> _REQUIRED WORK_
Scan the records below. Copy every line in which the word "probeRecord" appears.

○ ○ ○ ○ ○

-- ==== Sys2Proof/Machine/ProbeCmds.lean ====
section
/-! DEFINITION. PROBE.CONFIG (R459), PROBE.FREEZE (R461, R462) and PROBE.STATUS (R463). -/
namespace Sys2Proof.Machine
open Sys2Proof

/-! ### PROBE.CONFIG -/

/-- PROBE.CONFIG. -/
def probeConfigRow : OpRow := { code := 0x1201, core := .m, lenOk := fun p => p.length == 16 }

/-- The work of PROBE.CONFIG: the record takes effect at the stream's next FRAME_START (R459); refused while PD29 is off (R508). -/
def probeConfigEff : Effect := fun d s =>
  match firstBad probeCfgFields d.params with
  | some o => (s, .fail (badField o))
  | none =>
    let c := readProbeCfg d.params 0
    match s.dev.streamInside c.direction c.stream 0 with
    | some f => (s, .fail f)
    | none =>
      if s.dev.domainOff 29 then (s, .fail (busyAt 0 0 0))
      else (s.onDev fun v => v.modProbe (probeNo c.direction c.stream) fun x => { x with next := some c }, .ok [])
/-- PROBE_CONFIG (R459). -/
def execProbeConfig (t : Nat) (d : Datagram) (s : State) : Result :=
  .next (serve probeConfigRow (.probeConfig t d) t d probeConfigEff s)

/-! ### PROBE.FREEZE -/

/-- The format of a stream's current frames (R461): the held FORMAT of an ingress stream, that of what an egress stream carries. -/
def Dev.probedFormat (dir n : Nat) (v : Dev) : Option Desc :=
  v.heldFormat (if dir = 0 then .ingress n else (v.cfg.route n).source) v.cfg

/-- Why an arm is refused (R17, R461, R508). -/
def Dev.armBad (c : FreezeCfg) (v : Dev) : Option Fail :=
  (v.streamInside c.direction c.stream 0).orElse fun _ => match smFind c.surface v.cfg.statics with
  | none => some (badAt 4 5 c.surface)
  | some x =>
    if !(x.state == SurfState.open_ || x.state == SurfState.incomplete) || x.storage != 0 then some (badAt 4 5 c.surface)
    else if region2 < x.base + x.size then some (badAt 4 19 region2)
    else if (match v.probedFormat c.direction c.stream with | some f => !freezeFits x f | none => false) then some (badAt 4 5 c.surface)
    else if v.freeze.state = 1 then some (busyWith (2 + v.freeze.cfg.direction) v.freeze.cfg.stream)
    else if v.domainOff 29 then some (busyAt 0 0 0)
    else none

/-- The freeze armed; a surface that a failed freeze left INCOMPLETE is OPEN again (R462). -/
def Dev.armFreeze (c : FreezeCfg) (v : Dev) : Dev :=
  { v.modStatic c.surface (fun x => { x with state := .open_ }) with
    freeze := { v.freeze with state := 1, cfg := c, armedU := v.nowU, writing := false, lines := 0 } }

/-- The row of PROBE.FREEZE. -/
def probeFreezeRow (fix : List (Nat × Byte)) : OpRow := { code := 0x1202, core := .m, fix := fix, codes := 6, lenOk := fun p => p.length == 28 }

/-- The work of a cancel: a freeze that is not armed stays as it is (R461). -/
def probeFreezeCancelEff : Effect := fun d s =>
  match firstBad freezeCfgFields d.params with
  | some o => (s, .fail (badField o))
  | none =>
    let c := readFreezeCfg d.params 0
    match s.dev.streamInside c.direction c.stream 0 with
    | some f => (s, .fail f)
    | none => (s.onDev fun v => if v.freeze.state = 1 then { v with freeze := { v.freeze with state := 0, writing := false } } else v, .ok [])

/-- The work of an arm (R461); with trigger 0 the datagram is a cancel. -/
def probeFreezeArmEff : Effect := fun d s =>
  let c := readFreezeCfg d.params 0
  if c.trigger = 0 then probeFreezeCancelEff d s
  else match (firstBad freezeCfgFields d.params).map badField |>.orElse fun _ => s.dev.armBad c with
    | some f => (s, .fail f)
    | none => (s.onDev (Dev.armFreeze c), .ok [])
/-- PROBE_FREEZE_ARM (R461). -/
def execProbeFreezeArm (t : Nat) (d : Datagram) (s : State) : Result :=
  .next (serve (probeFreezeRow []) (.probeFreezeArm t d) t d probeFreezeArmEff s)
/-- PROBE_FREEZE_CANCEL (R461). -/
def execProbeFreezeCancel (t : Nat) (d : Datagram) (s : State) : Result :=
  .next (serve (probeFreezeRow [(3, 0)]) (.probeFreezeCancel t d) t d probeFreezeCancelEff s)

/-! ### PROBE.STATUS -/

/-- The statistics of one component (R463): with count 0, min and max read 0. -/
def statsRecord (a : List Nat) : List Byte :=
  toBE 4 (a.getD 0 0) ++ toBE 2 (a.getD 1 0) ++ toBE 2 (a.getD 2 0) ++ toBE 8 (a.getD 3 0) ++ toBE 8 (a.getD 4 0)

/-- The 160-byte record of a probe (R463). -/
def probeRecord (dir n : Nat) (v : Dev) : List Byte :=
  let p := v.probe (probeNo dir n)
  let f := v.freeze
  let mine := f.state != 0 && f.cfg.direction == dir && f.cfg.stream == n
  let held := f.held.filter fun x => x.cfg.direction == dir && x.cfg.stream == n
  toBE 2 n ++ toBE 1 dir ++ toBE 1 (if v.domainOff 29 then 0 else (p.next.getD p.cfg).enable) ++ toBE 4 p.frameNo ++ toBE 1 p.flags ++
  toBE 1 p.crcResult ++ toBE 1 (if mine then f.state else 0) ++ zeros 1 ++ (List.range 3).flatMap (fun k => toBE 4 (p.crc.getD k 0).toNat) ++
  timeBytes (uOfQ p.startQ) ++ toBE 8 p.periodQ ++ toBE 2 p.linesReceived ++ toBE 2 p.firstLine ++ toBE 2 p.lastLine ++ toBE 2 p.linesSent ++
  toBE 4 p.frames.toNat ++ toBE 4 p.mismatchFrames.toNat ++ zeros 4 ++ (List.range 3).flatMap (fun k => statsRecord (p.stats.getD k [])) ++
  match held with
  | some x => toBE 4 x.frameNo ++ toBE 2 x.cfg.surface ++ toBE 2 x.lines ++ timeBytes (uOfQ x.startQ) ++ zeros 4
  | none => zeros 4 ++ [0xFF, 0xFF] ++ zeros 2 ++ timeBytes 0 ++ zeros 4

/-- A clear zeroes crc_mismatch_frames (R463). -/
def probeClear (dir n : Nat) (v : Dev) : Dev := v.modProbe (probeNo dir n) fun x => { x with mismatchFrames := 0 }

/-- PROBE.STATUS. -/
def probeStatusRow : OpRow := queryRow 0x1203 true false
/-- The work of PROBE.STATUS: bit 1 of the flags selects the direction (R435, R463). -/
def probeStatusEff : Effect := fun d s =>
  let dir := b01 (bit (fieldU d.params 2 1) 1)
  match s.dev.streamInside dir (fieldU d.params 0 2) 0 with
  | some f => (s, .fail f)
  | none => query 512 160 true (probeRecord dir) (probeClear dir) d s
/-- PROBE_STATUS (R463). -/
def execProbeStatus (t : Nat) (d : Datagram) (s : State) : Result :=
  .next (serve probeStatusRow (.probeStatus t d) t d probeStatusEff s)

end Sys2Proof.Machine
end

○ ○ ○ ○ ○

> _COMPLETED TASK_
def probeRecord (dir n : Nat) (v : Dev) : List Byte :=
  | none => query 512 160 true (probeRecord dir) (probeClear dir) d s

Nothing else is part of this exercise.